By Ben Marks, Senior Editor, Collectors Weekly
Tyler Stout was born under a bad sign in a crossfire hurricane. Raised by a pride of pumas in the Chilean Andes, Stout learned draftsmanship from a seven-fingered alien, who found himself stranded in the Southern Hemisphere after being lured there by the lines and symbols scratched into the nearby Nazca Desert. As it turns out, the marks were a cruel prank on Stout’s multi-digit mentor, perpetrated by a rival race of three-thumbed creatures known as slurgs, who were mostly into sculpture. To this day, Stout hates three-dimensional art.
Or not. But if you talk to the artist, or just trade a bunch of emails with him as I did recently, you get the strong sense that while Stout is ultimately a generous individual (he looks disarmingly like Ron Howard), he’s also a person who values his privacy, hence our email exchange rather than a telephone call. It’s as if, to paraphrase the song, he doesn’t mind being a painter where everyone comes to look, but he’s squeamish about doing anything where his life’s an open book.
Personally, I think it’s because his fans are so damn crazy. Stout can’t even make an obvious joke about retiring from posters, as he did following a rare public appearance at Mondo’s Austin, Texas, gallery, without having his rabid fanboys take him seriously. For his part, Stout took the troll-driven kerfuffle that resulted on ExpressoBeans.com seriously enough that he posted a subsequent clarification on his blog. In short, he’s learned to be careful about what he says, so much so that in a video shot for Mondo, even Rob Jones couldn’t get a straight answer out of the affable artist.
So here’s what I think I know about Tyler Stout. He was born approximately 35 years ago (“I don’t feel a day over 50,” he quips), roughly between Portland (where the hipsters live) and Mt. St. Helens (yeah, the volcano). “I grew up in Brush Prairie, Washington, USA,” Stout says. “My great grandfather had 14 acres, my grandparents built their house here, and my parents built their house here. It’s a somewhat rural area, tractors driving down the road, that sorta thing.”

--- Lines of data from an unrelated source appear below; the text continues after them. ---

-- ==== Sys2Proof/Machine/Supply.lean ====
section
/-!
DEFINITION. Supply, resets and low-power states (17_supply_reset_power.md), with the reverse-polarity cell (R235)
and the die and strap readings that a power-on release makes.
-/

namespace Sys2Proof.Machine

/-- A change of the supply block. -/
def Live.modSupply (lv : Live) (f : SupplySt → SupplySt) : Live := { lv with su := f lv.su }

/-! ### Supply -/

/-- The start of a staggered path (R479, R502): RC40 and LPRC run, the start delay begins. -/
def Live.beginDelay (lv : Live) : Live :=
  { lv with phase := .startDelay,
            su := { lv.su with t0 := lv.clk },
            ck := { lv.ck with rc40 := true, lprc := true, domrun := 0xC1, altsrc := 1 } }

/-- The reverse-polarity cell read at power-on (R235): a CORRECTED event whose source the manual does not number. -/
def Live.readCell (lv : Live) : Live :=
  if lv.wi.revCell then
    ({ lv with wi := { lv.wi with revCell := false, revpol := true } }).raiseOpen 0 .corrected noUnit
  else lv

/-- POWER_ON_RELEASE (R498, R499, R502, R503): of an unpowered lane a power-on reset, of a lane in brown-out a
brown-out reset with `AONHELD`; the straps and the reverse-polarity cell are read. While `RSTn` is low the lane
stays in external reset. -/
def Live.powerRelease (lv : Live) (oscMv idMv : Half) (extOsc : Bool) : Live :=
  if lv.phase = .off ∨ (lv.phase = .inReset ∧ lv.su.brownout = true ∧ lv.su.swOpen = false) then
    let fresh := decide (lv.phase = .off)
    let lv := if fresh then
        ({ lv with phase := .off, su := { lv.su with aonHeld := false } }).reset .powerOn
      else
        ({ lv with su := { lv.su with aonHeld := true } }).reset .brownOut
    let lv := { lv with su := { lv.su with brownout := false, aonUp := true, porAt := lv.clk },
                        ck := { lv.ck with extOsc := extOsc },
                        jn := { lv.jn with gbase := 0, cbase := lv.clk },
                        au := if fresh then { lv.au with startedAt := lv.clk } else lv.au }
    let lv := if lv.su.rstn then lv else lv.beginDelay
    (lv.readStraps oscMv idMv).readCell
  else lv

def execPowerOnRelease (l : LaneId) (oscMv idMv : Half) (extOsc : Bool) (s : State) :
    Host.Outcome State Fault Refusal :=
  done (onLive l (fun lv => lv.powerRelease oscMv idMv extOsc) s)

/-- BROWN_OUT (R499): the lane enters brown-out reset and waits for a power-on release; what the retention banks hold
is kept while the `AON` rail is. -/
def Live.brownOut (lv : Live) : Live :=
  if lv.phase = .off ∨ lv.su.brownout = true then lv
  else
    let lv := lv.closeSession.restart true .inReset
    lv.modSupply (fun u => { u with brownout := true, kind := 2 })

def execBrownOut (l : LaneId) (s : State) : Host.Outcome State Fault Refusal := done (onLive l Live.brownOut s)

/-- OVERVOLTAGE_PROTECTION (R500): the switch opens, which is a brown-out with the cause `OVPROT`. -/
def Live.overvoltage (lv : Live) : Live :=
  if lv.phase = .off then lv
  else lv.brownOut.modSupply (fun u => { u with swOpen := true, ovprot := true })

def execOvervoltageProtection (l : LaneId) (s : State) : Host.Outcome State Fault Refusal :=
  done (onLive l Live.overvoltage s)

/-- OVP_RECLOSE (R500): the switch closes; a power-on release can follow. -/
def execOvpReclose (l : LaneId) (s : State) : Host.Outcome State Fault Refusal :=
  done (onLive l (fun lv => lv.modSupply (fun u => { u with swOpen := false })) s)

/-- AON_RAIL_DROP (R497): the lane is unpowered, and its next release is a power-on reset. -/
def Live.aonDrop (lv : Live) : Live :=
  let lv := lv.closeSession
  { lv.restart false .off with
    tk := {}, ck := {}, im := {}, mo := { tap := lv.mo.tap.reset }, su := { swOpen := lv.su.swOpen, rstn := lv.su.rstn } }

def execAonRailDrop (l : LaneId) (s : State) : Host.Outcome State Fault Refusal := done (onLive l Live.aonDrop s)

/-- REVERSE_POLARITY_FLAG (R235): a reversal longer than 1 ms sets the flag cell of the unpowered lane. -/
def Live.reversePolarity (lv : Live) : Live :=
  if lv.phase = .off then { lv with wi := { lv.wi with revCell := true } } else lv

def execReversePolarityFlag (l : LaneId) (s : State) : Host.Outcome State Fault Refusal :=
  done (onLive l Live.reversePolarity s)

/-- VBAT_WINDOW_CROSSING (R501, R530). -/
def Live.vbatCrossing (lv : Live) (high : Bool) (mv : Nat) : Live :=
  if lv.awake then
    let lv := lv.crossed 169 high
    let lv := lv.modSupply (fun u => if high then { u with vHigh := true } else { u with vLow := true })
    lv.raise (if high then 1 else 0) noUnit (BitVec.ofNat 32 mv)
  else lv

def execVbatWindowCrossing (l : LaneId) (high : Bool) (mv : Nat) (s : State) : Host.Outcome State Fault Refusal :=
  done (onLive l (fun lv => lv.vbatCrossing high mv) s)

/-- VBAT_FLAG_CLEAR (R501): the voltage has been back inside the window for 100 ms. -/
def execVbatFlagClear (l : LaneId) (high : Bool) (s : State) : Host.Outcome State Fault Refusal :=
  done (onLive l (fun lv => lv.modSupply (fun u =>
    if high then { u with vHigh := false } else { u with vLow := false })) s)

/-! ### Resets -/

/-- EXTERNAL_RESET (R505, R525): `RSTn` low for 1 µs; held while the input stays low. -/
def Live.externalReset (lv : Live) : Live :=
  if lv.phase = .off then lv.modSupply (fun u => { u with rstn := true })
  else
    let lv := lv.reset .external
    lv.modSupply (fun u => { u with rstn := true })

def execExternalReset (l : LaneId) (s : State) : Host.Outcome State Fault Refusal :=
  done (onLive l Live.externalReset s)

/-- EXTERNAL_RESET_RELEASE (R502, R505, R548): the lane starts its power-up path, unless it waits for a power-on
release; an instruction of the test port that drives acts as BYPASS. -/
def Live.resetRelease (lv : Live) : Live :=
  if lv.su.rstn then
    let lv := lv.modSupply (fun u => { u with rstn := false })
    let lv := lv.onTap TapSt.release
    if lv.phase = .inReset ∧ lv.su.brownout = false then lv.beginDelay else lv
  else lv

def execExternalResetRelease (l : LaneId) (s : State) : Host.Outcome State Fault Refusal :=
  done (onLive l Live.resetRelease s)

/-- The firmware runs in this phase. -/
def Live.firmware (lv : Live) : Bool :=
  match lv.phase with
  | .loaded | .joined | .withdrawn | .halted | .haltedState => true
  | _ => false

/-- WATCHDOG_EXPIRY (R506): armed and not served for 10 ms. Time may have passed since the last command. -/
def Live.watchdog (lv : Live) : Live :=
  match lv.su.wdAt with
  | some t => if lv.firmware then ({ lv with clk := max lv.clk (t + ms 10) }).reset .watchdog else lv
  | none => lv

def execWatchdogExpiry (l : LaneId) (s : State) : Host.Outcome State Fault Refusal :=
  done (onLive l Live.watchdog s)

/-- CROSS_LANE_RESET_REQUEST (R507): both links have received the request within the same 1 ms; a halted lane, and a
lane without its links' receivers, ignores it. -/
def Live.crossReset (lv : Live) : Live :=
  match lv.phase with
  | .off | .inReset | .halted | .haltedState | .sleep | .deep => lv
  | _ => lv.reset .crossLane

def execCrossLaneResetRequest (l : LaneId) (s : State) : Host.Outcome State Fault Refusal :=
  done (onLive l Live.crossReset s)

/-- LANE_RESET: a write of 0 to `LaneReset`, in STANDBY and a service session (R526). -/
def Live.laneReset (lv : Live) (path : Path) (v : Byte) : Live :=
  lv.onGuard path (decide (v = 0)) (lv.standby && lv.sessionOn path)
    (fun x => (x.reset .software).accept (some path))

def execLaneReset (l : LaneId) (path : Path) (v : Byte) (s : State) : Host.Outcome State Fault Refusal :=
  done (onLive l (fun lv => lv.laneReset path v) s)

/-- Reset-request characters for three ticks on the link to a lane (R507). -/
def Live.requestReset (lv : Live) (o : LaneId) : Live :=
  match lv.me.linkTo o with
  | some .fwd => lv.modSupply (fun u => { u with fwd := { u.fwd with sendReset := 3 } })
  | some .back => lv.modSupply (fun u => { u with back := { u.back with sendReset := 3 } })
  | none => lv

/-- CROSS_RESET: a write of another lane's number to `CrossReset` (R507, R526). -/
def Live.crossWrite (lv : Live) (path : Path) (v : Byte) : Live :=
  match LaneId.ofNum v.toNat with
  | some o =>
    lv.onGuard path (decide (o ≠ lv.me)) (lv.standby && lv.sessionOn path)
      (fun x => (x.requestReset o).accept (some path))
  | none => lv.onGuard path false false (fun x => x)

def execCrossReset (l : LaneId) (path : Path) (v : Byte) (s : State) : Host.Outcome State Fault Refusal :=
  done (onLive l (fun lv => lv.crossWrite path v) s)

/-- `ClearCounters` of `SupplyStatus` (R526). -/
def SupplySt.clear (u : SupplySt) : SupplySt :=
  { u with counts := Vector.replicate 6 0, vMin := 0x42B40000, vMax := 0, ovprot := false }

def execClearSupplyCounters (l : LaneId) (v : Byte) (s : State) : Host.Outcome State Fault Refusal :=
  done (onLive l (fun lv => lv.onZero v (fun x => x.modSupply SupplySt.clear)) s)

This does not sound like childhood landscape of an artist who is known for his illustrations of South Korean movie monsters and blood-soaked posters for Quentin Tarantino films, but to hear Stout tell it, there was menace even in the idyllic surroundings of his youth, as a response to a boilerplate question about his earliest childhood memory suggests.

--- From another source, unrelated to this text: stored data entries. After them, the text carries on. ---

-- ==== Sys2Proof/Machine/Flags.lean ====
section
/-!
DEFINITION. The status words of the manual: the fields of each as its rule lays them out, from the state they report.
-/

namespace Sys2Proof.Machine

/-- A word made of fields, each a value and its lowest bit. -/
def pack (fs : List (Nat × Nat)) : Nat := (fs.map (fun f => f.1 * 2 ^ f.2)).sum

/-- A word made of single bits, from bit 0 up. -/
def packBits (bs : List Bool) : Nat := (bs.zipIdx.map (fun b => bitAt b.1 b.2)).sum

/-! ### Lane authority (R83) -/

/-- `STATE` of this lane. -/
def Live.ownState (lv : Live) : Nat :=
  match lv.phase with
  | .off | .sleep | .deep => 0
  | .joined => if lv.alone then 6 else 2
  | .withdrawn => 3
  | .halted | .haltedState => 4
  | .clockWait => 5
  | _ => 1

/-- `STATE` of another lane: a lane that has not joined counts as starting until STARTUP ends, then as absent (R305). -/
def Live.peerState (lv : Live) (o : LaneId) : Nat :=
  let v := lv.au.views[o.fin]
  if v.lost then 3 else if v.joined then 2 else if lv.au.mode = .startup then 1 else 0

/-- `LaneStatus` of lane `o` as this lane sees it (R83). -/
def Live.laneStatus (lv : Live) (o : LaneId) : Nat :=
  let v := lv.au.views[o.fin]
  let own := decide (o = lv.me)
  pack [(if own then lv.ownState else lv.peerState o, 0), ((lv.laneRole o).code, 3), (bit1 (lv.laneFollower o), 5),
    (bit1 (if own then lv.netBlind else v.netblind), 6), ((if own then lv.au.epoch else v.epoch).toNat, 8),
    ((if own then lv.au.rejoins else v.rejoins).toNat, 16), (lv.au.refused.toNat, 20)]

/-! ### Engine and field control -/

/-- `SlotStatus` (R122): the bits of the last run, the frozen notches, the kennel and the consecutive misses. -/
def Live.slotStatusOf (lv : Live) (s : Nat) : Nat :=
  let q := lv.slot s
  let frz (m : Nat) : Bool := decide (m = 2) && lv.epochFrozen s
  let base := if s = 191 ∧ lv.safetySlot = true then bit1 lv.en.running else q.status.toNat % 4096
  base ||| pack [(bit1 (frz (lv.num Obj.slotNotch1Mode s)), 6), (bit1 (frz (lv.num Obj.slotNotch2Mode s)), 7),
    (bit1 (lv.fl.kSlots.getLsbD s), 8), (min q.consec 15, 12)]

/-- The code of a winding state (R158). -/
def WState.code : WState → Nat
  | .disabled => 0 | .measuring => 1 | .stopping => 2 | .refused => 3 | .running => 4 | .torqueFree => 5 | .lost => 6
  | .kennelled => 7

/-- `FieldStatus` of a winding (R158). -/
def WindingSt.fieldStatus (w : WindingSt) : Nat :=
  pack [(w.ws.code, 0), (w.src.toNat, 3), (w.catchCode.toNat, 24)] + w.flags.toNat % 2 ^ 18 / 2 ^ 6 * 2 ^ 6

/-! ### Gate drive and wiring -/

/-- `PortStatus` of a motor port (R218). -/
def Live.portStatus (lv : Live) (p : Fin 8) : Nat :=
  let q := lv.gd.ports[p]
  let asc : Option Side := match q.mode with
    | .asc sd => some sd
    | _ => none
  packBits [(q.legs[0]).shorted, (q.legs[1]).shorted, (q.legs[2]).shorted, decide (q.scSide = .high), q.double, q.hard,
    decide (q.fault = some .overcurrent), decide (q.fault = some .gate) || q.legs.toList.any (fun g => g.fault),
    decide (q.fault = some .bootstrap), q.legs.toList.any (fun g => g.refresh.isSome), asc.isSome,
    decide (asc = some .high), q.waitEnd.isSome, q.latched, q.ladder]
    + min 7 (recentTries lv.clk q.tries).length * 2 ^ 16

/-- `LaneDriveStatus` (R220). -/
def GateSt.driveStatus (g : GateSt) : Nat :=
  pack [(bit1 g.railUv, 0), (bit1 g.chOn, 1), (bit1 g.chFault, 2), (g.chCause.code, 3), (bit1 g.chEnergy, 6),
    (bit1 g.regenCut, 7), (bit1 g.ladderAsc, 8), (bit1 g.vabs, 9), (bit1 g.pumpF, 10)]

/-- `WiringFlags` (R239). -/
def WiringSt.wiringFlags (w : WiringSt) : Nat :=
  packBits [w.vsensUv, w.vsensOv, w.vsensOc, w.gndShift, w.revpol, w.linkLow, w.tetherF, w.reelF]
    + pack [(w.openPh.toNat, 8), (w.isum.toNat, 16)]

/-! ### Feedback -/

/-- `FbStatus` (R262). -/
def FbPortSt.fbStatus (q : FbPortSt) : Nat :=
  packBits [q.suspect, q.failed, q.aligned, q.satHi, q.satLo, q.levelF, q.spdMeth, q.down]
    + pack [(q.lines.h.toNat, 8), (q.sector.toNat, 11), (bit1 q.still, 14), (bit1 q.indexSeen, 15), (min 3 q.illRun, 16),
        (min 3 q.idxRun, 18)]

/-- `OutputStatus` of `TETHER` and `REEL` (R263). -/
def FeedbackSt.outputStatus (f : FeedbackSt) : Nat := packBits [f.tetherOn, f.tetherCut, f.reelOn, f.reelHeld]

/-! ### Faults (R312) -/

/-- `KennelStatus`. -/
def FaultSt.kennelStatus (f : FaultSt) : Nat :=
  pack [(f.kPorts.toNat, 0), (if f.unusable.getLsbD 1 then f.kCans.toNat ||| 12 else f.kCans.toNat, 8), (f.kCores.toNat, 12),
    (bit1 (decide (f.kSlots ≠ 0)), 14), (bit1 (decide (f.kChans ≠ 0)), 15), (f.kAdcs.toNat, 16)]

/-! ### Machine safety (R347, R350) -/

/-- Every guard of a reset row is met but the reset (R325, R347). -/
def Live.resetWait (lv : Live) (i : Fin 24) : Bool :=
  let x := lv.sfInput i.val
  let q := lv.sf.inst[i]
  let both := decide (x.c1 = 1 ∧ x.c2 = 1)
  let lockOk := decide (x.lock = 1 ∨ x.lock = 3)
  let one := decide ((x.c1 = 1 ∧ x.c2 = 2) ∨ (x.c1 = 2 ∧ x.c2 = 1))
  lv.sfOn i && !isTwoHand i.val &&
    ((decide (q.state = 0) && ((both && lockOk) || one)) || (decide (q.state = 3) && both && lockOk && q.bothOpen))

/-- `Status` of a safety-function instance (R347). -/
def Live.instStatus (lv : Live) (i : Fin 24) : Nat :=
  let q := lv.sf.inst[i]
  let c := lv.instChans i.val
  pack [(lv.sfApplied i, 0), (c.1, 2), (c.2, 4), (lv.instLock i.val, 6), (bit1 q.degRun, 8), (bit1 q.armed, 9),
    (bit1 (lv.resetWait i), 10), (bit1 q.hold, 11), (q.cause.toNat, 12)]

/-- `DegradedRemaining`, s (R346, R327): the time left of a running timer, rounded up. -/
def Live.degradedLeft (lv : Live) (i : Fin 24) : Nat :=
  let q := lv.sf.inst[i]
  let rate := lv.num Obj.tickRate
  if q.degRun then (lv.num Obj.safetyDegradedTime * rate - q.degTimer.toNat + rate - 1) / rate else 0

/-- `OutputStatus` of a safety output (R350). -/
def SoutSt.status (q : SoutSt) : Nat :=
  pack [(bit1 q.cmd, 0), (bit1 q.readback, 1), (bit1 q.locked, 2), (q.cause.toNat, 3), (bit1 q.openload, 5),
    (bit1 q.deferred, 6), (bit1 q.edm, 7)]

/-! ### Jalsyn and CAN -/

/-- The code of a synchronisation state (R381). -/
def SyncState.code : SyncState → Nat
  | .listen => 0 | .wait => 1 | .launch => 2 | .integrating => 3 | .sync => 4 | .silent => 5 | .refused => 6

/-- `NodeStatus` (R381). -/
def NetSt.nodeStatus (n : NetSt) : Nat :=
  pack [(n.sync.code, 0), (bit1 n.chA.linkUp, 3), (bit1 n.chB.linkUp, 4), (bit1 n.chA.lost, 5), (bit1 n.chB.lost, 6),
    (n.refuse.toNat, 7), (n.mRank.toNat, 9), (n.mNode.toNat, 11), (bit1 n.rateFault, 17)]

/-- `CAN2` or `CAN3` is marked unusable (R305). -/
def Live.canUnusable (lv : Live) (n : Fin 4) : Bool := decide (2 ≤ n.val) && lv.fl.unusable.getLsbD 1

/-- A CAN port transmits nothing in DESCENT (R72). -/
def Live.canShed (lv : Live) (n : Fin 4) : Bool := lv.au.ballast && tbit (lv.num Obj.ballastCan) n.val

/-- `PortStatus` of a CAN port (R410); error passive from a count of 128 on, as ISO 11898-1 has it (PRESUMED, log entry
58). -/
def Live.canStatus (lv : Live) (n : Fin 4) : Nat :=
  let q := lv.di.can[n]
  let passive := decide (q.errState = 0 ∧ (128 ≤ q.txErr.toNat ∨ 128 ≤ q.rxErr.toNat))
  pack [(if passive then 1 else q.errState.toNat, 0), (bit1 (lv.fl.kCans.getLsbD n.val || lv.canUnusable n), 2), (bit1 (lv.canShed n), 3),
    (bit1 (decide (lv.rcNum Obj.canMode n.val = 2) && decide (q.errState ≠ 3)), 4),
    (lv.wi.canFaults.toNat / 2 ^ (4 * n.val) % 16, 8)]

/-! ### Images and logbook -/

/-- `SlotFlags` (R446). -/
def ImageSt.slotFlags (m : ImageSt) : Nat :=
  pack [(bit1 (!m.busy.isEmpty), 0), (bit1 m.mismatch, 1), (bit1 m.fwMismatch, 2), (m.copyResult.toNat, 3),
    (m.copySlot.toNat, 5)]

/-- `LogStatus` (R451). -/
def Live.logStatus (lv : Live) : Nat := packBits [!lv.fl.unusable.getLsbD 3, lv.im.erasing, lv.im.truncated]

/-! ### Clocks, supply and module -/

/-- `ClockFlags` (R494). -/
def ClockSt.clockFlags (c : ClockSt) : Nat :=
  packBits [c.xtal, c.rc40, c.lprc, c.plla, c.pllb, c.xtalWin, c.clkWait, c.extOsc]
    + pack [(c.altsrc.toNat, 8), (c.domrun.toNat, 16)]

/-- `SupplyFlags` (R526). -/
def SupplySt.supplyFlags (u : SupplySt) : Nat := packBits [u.vLow, u.vHigh, u.ovprot, u.aonHeld, u.halt]

/-- `WakeStatus` (R529). -/
def SupplySt.wakeStatus (u : SupplySt) : Nat := pack [(u.bankBad.toNat, 0), (bit1 u.wakeDur, 4)]

end Sys2Proof.Machine
end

“Weirdly enough, it was being on this hill covered in daisies,” Stout recalls. “There was a fence and this road, and I just remember it being really sunny. I think we actually had like a picnic lunch, my parents and us,” by which he means his two sisters (one older, one younger) and his younger brother. So far so good, but then: “And I might have been bit by a spider and had an allergic reaction, or that could have been another time; the memories just swirl together. Maybe it was of my great-grandparents’ house burning down. I was four, I think.”
Stout’s dad was a truck driver, first for Bowers Trucking then Yellow Freight Lines. “My mom was what they used to call a ‘desktop publisher’ but now would just be called a freelance graphic designer.” Perhaps that’s where he got his license to draw. “I wasn’t very good,” he allows, “but like most kids, I drew all the time.”

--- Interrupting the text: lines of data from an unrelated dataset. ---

def execCvuFeed (l : LaneId) (caller : Fin 128) (u : Fin 16) (w : Word) (s : State) : Host.Outcome State Fault Refusal :=
  done (onLive l (fun lv => lv.byCaller caller (fun x => x.cvuFeed u (wordBytes w))) s)

def execCvuFeedb (l : LaneId) (caller : Fin 128) (u : Fin 16) (w : Word) (s : State) : Host.Outcome State Fault Refusal :=
  done (onLive l (fun lv => lv.byCaller caller (fun x => x.cvuFeed u [w.setWidth 8])) s)

def execCvuFinish (l : LaneId) (caller : Fin 128) (u : Fin 16) (w : Word) (s : State) : Host.Outcome State Fault Refusal :=
  done (onLive l (fun lv => lv.byCaller caller (fun x => x.cvuFinish u w)) s)

def execCvuReset (l : LaneId) (caller : Fin 128) (u : Fin 16) (s : State) : Host.Outcome State Fault Refusal :=
  done (onLive l (fun lv => lv.byCaller caller (fun x => x.cvuReset u)) s)

def execCvuCtrl (l : LaneId) (caller : Fin 128) (u : Fin 16) (w : Word) (s : State) : Host.Outcome State Fault Refusal :=
  done (onLive l (fun lv => lv.byCaller caller (fun x => x.cvuCtrl u w)) s)

/-- CVU_DEFERRED_WRITE: a write issued while bytes were being fed takes effect after the last of them (R341). -/
def execCvuDeferredWrite (l : LaneId) (caller : Fin 128) (u : Fin 16) (reg : Byte) (w : Word) (s : State) :
    Host.Outcome State Fault Refusal :=
  done (onLive l (fun lv => lv.byCaller caller (fun x => (x.cvuWrite u reg.toNat w).getD x)) s)

/-! ### Jalsyn buffers (R469) -/

/-- A buffer is granted to the application (R475). -/
def Live.granted (lv : Live) (b : Nat) : Bool := tbit (natAt (lv.bytes Obj.appBuffers) (b / 8) 1) (b % 8)

/-- A buffer is named by a transmit entry (R469). -/
def Live.bufSends (lv : Live) (b : Nat) : Bool :=
  (List.range lv.entCount).any (fun e => decide (lv.entLength e ≠ 0 ∧ lv.entBuf e = b) && !lv.entRx e)

/-- `JSN_RESULT` of a caller. -/
def Live.jsnResult (lv : Live) (c : Fin 128) (r : Nat) : Live :=
  lv.modThread c (fun q => { q with jsnRes := BitVec.ofNat 2 r })

/-- JSN_SEL: a buffer selected and its receive page fixed (R469). -/
def Live.jsnSel (lv : Live) (c : Fin 128) (w : Word) : Live :=
  let b := w.toNat % 512
  let lv := lv.modThread c (fun q => { q with
    jsnSel := BitVec.ofNat 9 b, jsnPage := if lv.granted b then (lv.buf b).data else [], jsnSince := 0 })
  lv.jsnResult c (if lv.granted b then 0 else 1)

def execJsnSel (l : LaneId) (caller : Fin 128) (w : Word) (s : State) : Host.Outcome State Fault Refusal :=
  done (onLive l (fun lv => lv.byCaller caller (fun x => x.jsnSel caller w)) s)

/-- The answer to an access to the selected transmit buffer: 1 not granted, 3 not a transmit buffer (R469). -/
def Live.jsnCheck (lv : Live) (c : Fin 128) : Nat :=
  let b := (lv.thread c).jsnSel.toNat
  if !lv.granted b then 1 else if !lv.bufSends b then 3 else 0

/-- JSN_MARK: write page and send page exchanged, the buffer fresh (R364, R469). -/
def Live.jsnMark (lv : Live) (c : Fin 128) : Live :=
  let q := lv.thread c
  let r := lv.jsnCheck c
  if r ≠ 0 then lv.jsnResult c r
  else if 1400 < q.jsnLen.toNat then lv.jsnResult c 2
  else (lv.modBuf q.jsnSel.toNat (fun b => { b with
    data := b.page, page := b.data, slen := q.jsnLen.toNat, fresh := true })).jsnResult c 0

def execJsnMark (l : LaneId) (caller : Fin 128) (s : State) : Host.Outcome State Fault Refusal :=
  done (onLive l (fun lv => lv.byCaller caller (fun x => x.jsnMark caller)) s)

/-- A word of the write page written (R469). -/
def Live.jsnData (lv : Live) (c : Fin 128) (off : Nat) (w : Word) : Live :=
  let r := lv.jsnCheck c
  if r ≠ 0 then lv.jsnResult c r
  else (lv.modBuf (lv.thread c).jsnSel.toNat (fun b => { b with page := overlay b.page off (wordBytes w) })).jsnResult c 0

/-- A write of a `JSN_` register (R469). -/
def Live.jsnWrite (lv : Live) (c : Fin 128) (off : Nat) (w : Word) : Option Live :=
  match off with
  | 0x000 => some (lv.jsnSel c w)
  | 0x004 => some lv
  | 0x008 => some lv
  | 0x00C => some (lv.modThread c (fun q => { q with
      jsnLen := w.setWidth 11, jsnRes := if 1400 < w.toNat % 2048 then 2 else 0 }))
  | 0x010 => some (lv.jsnMark c)
  | 0x014 => some lv
  | 0x018 => some { lv with sc := { lv.sc with cpe := lv.sc.cpe &&& ~~~(w.setWidth 16) } }
  | _ => if 0x800 ≤ off ∧ off < 0xD78 ∧ off % 4 = 0 then some (lv.jsnData c (off - 0x800) w) else none

/-! ### Signal bus, faults, captures, time (R470 to R473) -/

/-- SIG_ENTRY_WRITE (R120, R456, R470): an application entry takes the value; a write in the freeze cycle misses the
next freeze. A write below entry 768 is a thread fault. -/
def Live.sigWrite (lv : Live) (c : Fin 128) (e : Fin 1024) (w : Word) (late : Bool) : Live :=
  if e.val < 768 then lv.threadFault c 7 (BitVec.ofNat 32 (0x40004000 + 4 * e.val))
  else { lv with en := { lv.en with
    appNext := if late then lv.en.appNext else lv.en.appNext.write 0 e.val w,
    appLate := lv.en.appLate.write none e.val (if late then some w else none),
    appWritten := lv.en.appWritten.write 0 e.val lv.ticks } }

def execSigEntryWrite (l : LaneId) (caller : Fin 128) (e : Fin 1024) (w : Word) (late : Bool) (s : State) :
    Host.Outcome State Fault Refusal :=
  done (onLive l (fun lv => lv.byCaller caller (fun x => x.sigWrite caller e w late)) s)

/-- A raise of a source within 1 ms of its last accepted one (R471). -/
def Live.flaSoon (lv : Live) (n : Fin 8) : Bool :=
  match lv.sc.flaAt[n] with
  | some t => decide (lv.clk < t + ms 1)
  | none => false

/-- FLA_RAISE: source 376 + `N` raised with the staged unit and syndrome; refused within 1 ms of the last accepted
raise of the source (R471). -/
def Live.flaRaise (lv : Live) (c : Fin 128) (n : Fin 8) : Live :=
  if lv.flaSoon n then { lv with sc := { lv.sc with flaRef := true } }
  else
    let q := lv.thread c
    ({ lv with sc := { lv.sc with flaRef := false, flaAt := vmod lv.sc.flaAt n (fun _ => some lv.clk) } }).raise
      (376 + n.val) q.flaUnit.toNat q.flaSyn

def execFlaRaise (l : LaneId) (caller : Fin 128) (n : Fin 8) (s : State) : Host.Outcome State Fault Refusal :=
  done (onLive l (fun lv => lv.byCaller caller (fun x => x.flaRaise caller n)) s)

/-- FLA_HSEL: a history record copied, 0 the newest (R471). -/
def Live.flaHsel (lv : Live) (c : Fin 128) (idx : Nat) : Live :=
  lv.modThread c (fun q => { q with hrec := lv.fl.history.reverse[idx]? })

def execFlaHsel (l : LaneId) (caller : Fin 128) (idx : Fin 32) (s : State) : Host.Outcome State Fault Refusal :=
  done (onLive l (fun lv => lv.byCaller caller (fun x => x.flaHsel caller idx.val)) s)

/-- LGC_TRIGGER: a trigger with source 0xFFFE; the caller's result says whether a capture is pending (R440, R472). -/
def Live.lgcTrigger (lv : Live) (c : Fin 128) : Live :=
  let r := lv.trigger 0xFFFE
  let res := if r.1 then 1 else if lv.im.pending.length < r.2.im.pending.length then 0 else 2
  let lv := if r.1 then r.2.raise 360 noUnit else r.2
  lv.modThread c (fun q => { q with lgcRes := BitVec.ofNat 2 res })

A child of the ’80s, Stout found one of his biggest inspiration in Disney afternoon cartoons, shows like Rescue Rangers, TailSpin, and DuckTales. Later he graduated to comics, but not the usual Marvel fare. He preferred “Garfield,” “Calvin and Hobbes,” and “The Far Side.”
Two years at Clark Community College (go Penguins!) in Vancouver, Washington, earned Stout an associate degree “in something weird like graphics and design,” then it was off to Western Washington University in Bellingham, where he completed a bachelors in new media. “I remember liking the big lecture classes because I could sit in the back and draw, and sleep. My least favorite class was math. I am the worst at math.”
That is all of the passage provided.